Short-Circuit Fault Diagnosis for Three-Phase Inverters Based on Voltage-Space Patterns

This paper introduces a fault detection and isolation (FDI) method for faulty metal-oxide-semiconductor field-effect transistors in a three-phase pulsewidth-modulated (PWM) voltage source inverter. Short-circuit switch faults are the leading cause of failure in power converters. It is extremely vital to detect them in the early stages to prevent unwanted shutdown and catastrophic failures in motor drives and power generation systems.

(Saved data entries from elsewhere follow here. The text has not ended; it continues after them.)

-- ==== Sys2Proof/Machine/Ops.lean ====
section
/-! DEFINITION. What a transaction does to the ports (10_state.md R23, R28, R29): reading the command, presenting
inputs, reading outputs, driving a Word, a grid, or the outputs of a reserved command. Nothing writes an input
but its caller. -/

namespace Sys2Proof.Machine

/-- The inputs of one transaction (00_scope.md R15). -/
structure Inputs where
  cmd : BitVec 32
  a : BitVec 64
  b : BitVec 64
deriving DecidableEq, Repr

/-- The outputs of one transaction (00_scope.md R15). -/
structure Outputs where
  y : BitVec 64
  g : BitVec 16
  ill : BitVec 1
deriving DecidableEq, Repr

/-- The command word of the transaction: the value on `CMD`, presented by the caller and not fetched from a memory
(20_memory.md R43). -/
def State.command (s : State) : BitVec 32 := s.cmd

/-- The inputs the caller holds on the ports. -/
def State.inputs (s : State) : Inputs := ⟨s.cmd, s.a, s.b⟩

/-- What the caller reads on the output ports. -/
def State.outputs (s : State) : Outputs := ⟨s.y, s.g, s.ill⟩

/-- A caller presents the inputs of a transaction (10_state.md R23); the outputs have not settled yet. -/
def State.present (s : State) (x : Inputs) : State := { s with cmd := x.cmd, a := x.a, b := x.b }

/-- A caller presents a command word and holds `A` and `B` as they are. -/
def State.withCommand (s : State) (c : BitVec 32) : State := { s with cmd := c }

/-- Drive a result Word: `out.Y <- y`, `out.G <- 0`, `out.ILL <- 0` (10_state.md R28). -/
def State.driveWord (s : State) (i : Instr) (y : BitVec 64) : State :=
  { s with y := y, g := 0#16, ill := illOf (.op i) }

/-- Drive a result grid: `out.G <- g`, `out.Y <- 0`, `out.ILL <- 0` (10_state.md R28). -/
def State.driveGrid (s : State) (i : Instr) (g : BitVec 16) : State :=
  { s with y := 0#64, g := g, ill := illOf (.op i) }

/-- A reserved command word: `out.ILL <- 1`, `out.Y <- 0`, `out.G <- 0`; "it does nothing else" (30_encoding.md R52;
60_exceptions.md R109, R110). The cause cannot be observed (60_exceptions.md R113). -/
def takeReserved (r : Reserved) (s : State) : Host.Outcome State Fault Refusal :=
  .next { s with y := 0#64, g := 0#16, ill := illOf (.reserved r) }

end Sys2Proof.Machine
end

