/-- A bit of `Y` below the width after a SET, in terms of the ports `A` and `B` (42_insert.md R74). -/
theorem getLsbD_zext64_setW_words (w : Width) (len off : Nat) (s : State) {k : Nat} (hk : k < w.bits) :
    (zext64 (setW (s.wordA w.bits) (s.wordB w.bits) len off)).getLsbD k =
      if off ≤ k ∧ k < off + len then s.b.getLsbD (k - off) else s.a.getLsbD k := by
  have hshift : k - off < w.bits := Nat.lt_of_le_of_lt (Nat.sub_le k off) hk
  rw [getLsbD_zext64, getLsbD_setW _ _ _ _ _ hk, getLsbD_wordA, getLsbD_wordB, decide_eq_true hk,
    decide_eq_true hshift, Bool.true_and, Bool.true_and]

/-- Settles O30: formula and bits of the one Word that SET drives. -/
theorem setBits : Obligations.SetBits := by
  unfold Obligations.SetBits
  intro w len off s
  exact drivesWord_set ⟨toNat_zext64_setW_words w len off s, fun k hk => getLsbD_zext64_setW_words w len off s hk⟩

/-- The command word of parameters that its fields hold, whatever the operation (30_encoding.md R44, R48). -/
theorem toNat_enc_presented (w : Width) {op p q r : Nat} (hop : op < 8) (hp : p ≤ 255) (hq : q ≤ 255) (hr : r ≤ 255) :
    (enc op w (presented p) (presented q) (presented r)).toNat =
      op + 8 * w.wsel + 256 * p + 65536 * q + 16777216 * r := by
  have hp' : p < 256 := Nat.lt_succ_of_le hp
  have hq' : q < 256 := Nat.lt_succ_of_le hq
  have hr' : r < 256 := Nat.lt_succ_of_le hr
  rw [presented_of_lt hp', presented_of_lt hq', presented_of_lt hr', toNat_enc w hop hp' hq' hr']

/-- The command word of SET for parameters its fields hold (42_insert.md R75). -/
theorem toNat_encode_set (w : Width) {len off : Nat} (hlen : len ≤ 255) (hoff : off ≤ 255) :
    (encode (.set w len off)).toNat = 2 + 8 * w.wsel + 256 * len + 65536 * off :=
  toNat_enc_presented w (by decide) hlen hoff (Nat.zero_le 255)

/-- Settles O29: the arm of SET drives `set_W`, and its parameters are presented unchanged. -/
theorem setDrivesWord : Obligations.SetDrivesWord := by
  unfold Obligations.SetDrivesWord
  intro w len off s
  rw [← zext64_setW_words_eq_refSet]
  exact ⟨rfl, toNat_encode_set w⟩

theorem toNat_notW_eq_refNot {w : Nat} (a : Word w) : (notW a).toNat = refNot w a.toNat := by
  rw [toNat_notW, refNot, Nat.mod_eq_of_lt a.isLt]

/-- The shorter signature's formula on numbers: no shift (42_insert.md R76). -/
theorem zext64_set0W_words_eq_refMask (w : Width) (len : Nat) (s : State) :
    zext64 (set0W (s.wordA w.bits) (s.wordB w.bits) len) =
      BitVec.ofNat 64 ((s.a.toNat % 2 ^ w.bits &&& refNot w.bits (refMask w.bits len)) |||
        (s.b.toNat % 2 ^ w.bits &&& refMask w.bits len)) := by
  rw [zext64, set0W, BitVec.toNat_or, BitVec.toNat_and, BitVec.toNat_and, toNat_notW_eq_refNot, toNat_wordA,
    toNat_wordB, toNat_maskW_eq_refMask]

/-- Settles O39: SET0 has the expansion SET at offset 0, and offset 0 is presented as 0. -/
theorem setZeroIsSetAtOffsetZero : Obligations.SetZeroIsSetAtOffsetZero := by
  unfold Obligations.SetZeroIsSetAtOffsetZero
  intro w len s
  rw [← zext64_set0W_words_eq_refMask]
  exact ⟨rfl, (exec_expand (.set0 w len) s).symm, rfl⟩

/-! ## Which bits are kept and which are written -/

section
variable {w : Nat}

/-- A window position below the width reads a bit of the value below `min(len, W)` (42_insert.md R77). -/
theorem setW_congr_value (f : Word w) {v v' : Word w} {len : Nat} (off : Nat)
    (h : ∀ k, k < min len w → v.getLsbD k = v'.getLsbD k) : setW f v len off = setW f v' len off := by
  apply BitVec.eq_of_getLsbD_eq
  intro k hk
  rw [getLsbD_setW _ _ _ _ _ hk, getLsbD_setW _ _ _ _ _ hk]
  by_cases hwin : off ≤ k ∧ k < off + len
  · rw [h (k - off) (by omega)]
  · rw [if_neg hwin, if_neg hwin]

/-- A window without a position below the width writes nothing. -/
theorem setW_eq_field_of_no_position (f v : Word w) {len off : Nat} (h : ∀ k, k < w → ¬ (off ≤ k ∧ k < off + len)) :
    setW f v len off = f := by
  apply BitVec.eq_of_getLsbD_eq
  intro k hk
  rw [getLsbD_setW _ _ _ _ _ hk, if_neg (h k hk)]

theorem setW_eq_field_of_width_le_off (f v : Word w) (len : Nat) {off : Nat} (h : w ≤ off) : setW f v len off = f :=
  setW_eq_field_of_no_position f v fun k hk => by omega

theorem setW_length_zero (f v : Word w) (off : Nat) : setW f v 0 off = f :=
  setW_eq_field_of_no_position f v fun k _ => by omega

/-- The window of the whole Word leaves nothing of the field (42_insert.md R80). -/
theorem setW_offset_zero_of_width_le_len (f v : Word w) {len : Nat} (h : w ≤ len) : setW f v len 0 = v := by
  apply BitVec.eq_of_getLsbD_eq
  intro k hk
  rw [getLsbD_setW _ _ _ _ _ hk, if_pos (by omega), Nat.sub_zero]

/-- The part of a window past the top does not exist, so the length may stop at the top (42_insert.md R79). -/
theorem setW_eq_setW_of_window_past_top (f v : Word w) {len off : Nat} (h : w ≤ off + len) :
    setW f v len off = setW f v (w - off) off := by
  apply BitVec.eq_of_getLsbD_eq
  intro k hk
  have hwindow : (off ≤ k ∧ k < off + len) ↔ (off ≤ k ∧ k < off + (w - off)) := by omega
  rw [getLsbD_setW _ _ _ _ _ hk, getLsbD_setW _ _ _ _ _ hk]
  simp only [hwindow]

/-! ## What a GET reads after a SET -/

/-- A position beyond the length or past the top reads as 0 (41_extract.md R67). -/
theorem getLsbD_getW_of_no_position (f : Word w) {len off k : Nat} (h : ¬ (k < len ∧ off + k < w)) :
    (getW f len off).getLsbD k = false := by
  rw [getLsbD_getW]
  by_cases hlen : k < len
  · rw [BitVec.getLsbD_of_ge f (off + k) (by omega), Bool.and_false]
  · rw [decide_eq_false hlen, Bool.false_and]

/-- Bit `k` of the read-back is bit `k` of the value if the window has a position `off + k` below the width, and 0
otherwise (42_insert.md R84). -/
theorem getW_setW (f v : Word w) (len off : Nat) :
    getW (setW f v len off) len off = v &&& maskW w (min len (w - min off w)) := by
  apply BitVec.eq_of_getLsbD_eq
  intro k hk
  rw [BitVec.getLsbD_and, getLsbD_maskW, decide_eq_true hk, Bool.true_and]
  by_cases hin : k < len ∧ off + k < w
  · have hreach : k < min len (w - min off w) := by omega
    rw [getLsbD_getW, getLsbD_setW _ _ _ _ _ hin.2, if_pos (by omega), Nat.add_sub_cancel_left,
      decide_eq_true hin.1, decide_eq_true hreach, Bool.true_and, Bool.and_true]
  · have hreach : ¬ k < min len (w - min off w) := by omega
    rw [getLsbD_getW_of_no_position _ hin, decide_eq_false hreach, Bool.and_false]
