-- ==== Sys2Proof/Machine/Priol.lean ====
section
/-!
DEFINITION. Sending Priol packets: routing, the buffer pool, egress queues, messages and windows (11 R515 to R523, R545,
R560 to R569; 12 R603).
-/
namespace Sys2Proof.Machine

/-! ## Nodes and ports -/

/-- This node's ID: ROW and RACK of CMP_NODE, SLED and SLOT of the straps (01 R18; 13 Table 9). -/
def Dev.node (d : Dev) : Nat := d.fld .cmp 0 0 15 6 * 64 + d.slotId % 64

/-- Parts of a node ID (01 R18). -/
def nodeSlot (n : Nat) : Nat := n % 8
def nodeSled (n : Nat) : Nat := n / 8 % 8
def nodeRack (n : Nat) : Nat := n / 64 % 16
def nodeRow (n : Nat) : Nat := n / 1024 % 64

/-- True when two nodes share ROW and RACK. -/
def sameRack (a b : Nat) : Bool := a / 64 == b / 64

/-- True when two nodes share ROW, RACK and SLED. -/
def sameSled (a b : Nat) : Bool := a / 8 == b / 8

/-- A port's link as it is down. -/
def PortLink.reset : PortLink :=
  { txSeq := 0, rxSeq := 0, replay := [], credits := [], helloOut := false, helloIn := false, retry := false, lost := 0,
    fec := [], hb := false, reqSeq := 0, req := none, run := [], dist := 255, refNode := 0 }

/-- Port p's link. -/
def Dev.link (d : Dev) (p : Nat) : PortLink := Tab.getD d.ports p PortLink.reset

/-- A port's link replaced. -/
def Dev.setLink (d : Dev) (p : Nat) (x : PortLink) : Dev := { d with ports := Tab.set d.ports p x }

/-- A port's link changed. -/
def Dev.modLink (d : Dev) (p : Nat) (f : PortLink → PortLink) : Dev := d.setLink p (f (d.link p))

/-- True when a port is ACTIVE. -/
def Dev.portActive (d : Dev) (p : Nat) : Bool := d.fld .port p 8 2 0 == 6

/-- PEER_NODE of an ACTIVE port. -/
def Dev.peerNode (d : Dev) (p : Nat) : Nat := d.fld .port p 8 63 48

/-- True when a port carries a class: ACTIVE, and for TC2 to TC7 with HELLO exchanged (13 R641). -/
def Dev.portCarries (d : Dev) (p cls : Nat) : Bool :=
  d.portActive p && (cls < 2 || ((d.link p).helloIn && (d.link p).helloOut))

/-! ## Packets as bytes (R515) -/

/-- The routing header as bytes, with HOPS and CE as given. -/
def Route.bytes (r : Route) (ty : Nat) (hops : Nat) (ce : Bool) : List Byte :=
  let cf := r.tc.toNat + (if ce then 8 else 0) + (if r.ece then 16 else 0) + (if r.notice then 32 else 0) +
    (if r.retx then 64 else 0) + (if r.rsv then 128 else 0)
  natLe 1 (r.ver.toNat * 16 + ty) ++ natLe 1 cf ++ natLe 1 hops ++ natLe 1 r.path.toNat ++ natLe 2 r.dstNode.toNat ++
    natLe 2 r.srcNode.toNat ++ natLe 2 r.dstConn.toNat ++ natLe 2 r.srcConn.toNat ++ natLe 4 r.epoch.toNat

/-- What follows the routing header, as bytes. -/
def PktBody.bytes : PktBody → List Byte
  | .req h data =>
    natLe 4 h.key.toNat ++ natLe 2 h.msgId.toNat ++ natLe 2 h.plen.toNat ++ natLe 8 h.offset.toNat ++
      natLe 4 h.msgLen.toNat ++ natLe 4 h.msgOff.toNat ++ natLe 8 h.arg.toNat ++ data
  | .rsp h => natLe 2 h.msgId.toNat ++ natLe 1 h.code.toNat ++ natLe 1 h.rsv.toNat ++ natLe 4 h.base.toNat ++ natLe 8 h.info.toNat
  | .conn op h =>
    natLe 1 op ++ natLe 1 h.reason.toNat ++ natLe 2 h.rsv2.toNat ++ natLe 4 h.join.toNat ++ natLe 4 h.epoch.toNat ++
      natLe 4 h.rsv12.toNat
  | .time op h =>
    natLe 1 op ++ natLe 1 h.dist.toNat ++ natLe 2 h.refNode.toNat ++ natLe 4 h.seq.toNat ++
      natLe 8 (h.ta.toNat / 65536) ++ natLe 2 h.ta.toNat ++ natLe 2 h.st.toNat ++
      natLe 8 (h.tb.toNat / 65536) ++ natLe 2 h.tb.toNat ++ natLe 2 h.rsv46.toNat ++
      natLe 8 (h.tc.toNat / 65536) ++ natLe 2 h.tc.toNat ++ natLe 2 h.rsv58.toNat

/-- The ICRC of a packet: CRC-32C of every earlier byte with HOPS and CE zero. -/
def pktIcrc (ty : Nat) (r : Route) (b : PktBody) : BitVec 32 := BitVec.ofNat 32 (crc32c (r.bytes ty 0 false ++ b.bytes))

/-- True when a packet's ICRC is right. -/
def Pkt.icrcOk (p : Pkt) : Bool := p.icrc == pktIcrc p.ty.toNat p.r p.body

/-- Length of a packet on the wire. -/
def Pkt.len (p : Pkt) : Nat := 20 + p.body.bytes.length

/-- Packet type codes (Table 3). -/
def tyPut : Nat := 1
def tyGet : Nat := 2
def tyGrsp : Nat := 3
def tyAtom : Nat := 4
def tyArsp : Nat := 5
def tyNote : Nat := 6
def tyLand : Nat := 7
def tyAck : Nat := 8
def tyNak : Nat := 9
def tyCtrl : Nat := 10
def tyTime : Nat := 11
def tyConn : Nat := 12

/-- True for a type that is answered by ACK, NAK, GRSP or ARSP: a request (Table 3). -/
def isRequest (ty : Nat) : Bool := ty == 1 || ty == 2 || ty == 4 || ty == 6 || ty == 7 || ty == 10

/-! ## Route selection (Table 6, R520 to R522) -/

/-- True when the map shows a port of a module of the row ACTIVE: its entry's PORTS_ACTIVE, less the links that LINK_DOWN
reported. -/
def Dev.mapPort (d : Dev) (n p : Nat) : Bool :=
  match Tab.get? d.rowMap n with
  | some e => (recNum e 14 2).testBit p && !d.downLinks.contains (n, p)
  | none => false

/-- Ring port of a way: ring 0 is P7 and P8, ring 1 P9 and P10; up is towards sled + 1. -/
def ringPort (ring : Nat) (up : Bool) : Nat := 7 + 2 * ring + (if up then 1 else 0)

/-- True when every link of a way round a ring is ACTIVE: h hops from sled n, at this end and at the modules passed. -/
def Dev.wayWhole (d : Dev) (ring : Nat) (up : Bool) (dist cls : Nat) : Bool :=
  let me := d.node
  let h := if dist = 0 then 8 else dist
  let at_ (k : Nat) : Nat := me / 64 * 64 + ((nodeSled me + (if up then k else 8 - k)) % 8) * 8 + nodeSlot me
  d.portCarries (ringPort ring up) cls && (List.range h).all fun k =>
    d.mapPort (at_ (k + 1)) (ringPort ring !up) && (k + 1 == h || d.mapPort (at_ (k + 1)) (ringPort ring up))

Against the common FDI methods for power electronic inverters that use phase currents and PWM gate control signals, the proposed method only uses the inverter output voltages. This method analyzes the PWM switching signals in a time-free domain that is called the voltage space. For a healthy inverter, the projection of the state transitions in the voltage space results in a cubic pattern. Each short-circuit switch fault uniquely changes the voltage-space pattern that allows isolating the faulty switch. The fault detection time is only within one PWM carrier period, which is significantly faster than current-based conventional methods. The FDI result does not depend on the load, the PWM switching frequency, and the feedback loop. This method can address the reliability problem of multilevel inverters in renewable electrical generation systems and can dramatically reduce the number of required sensors.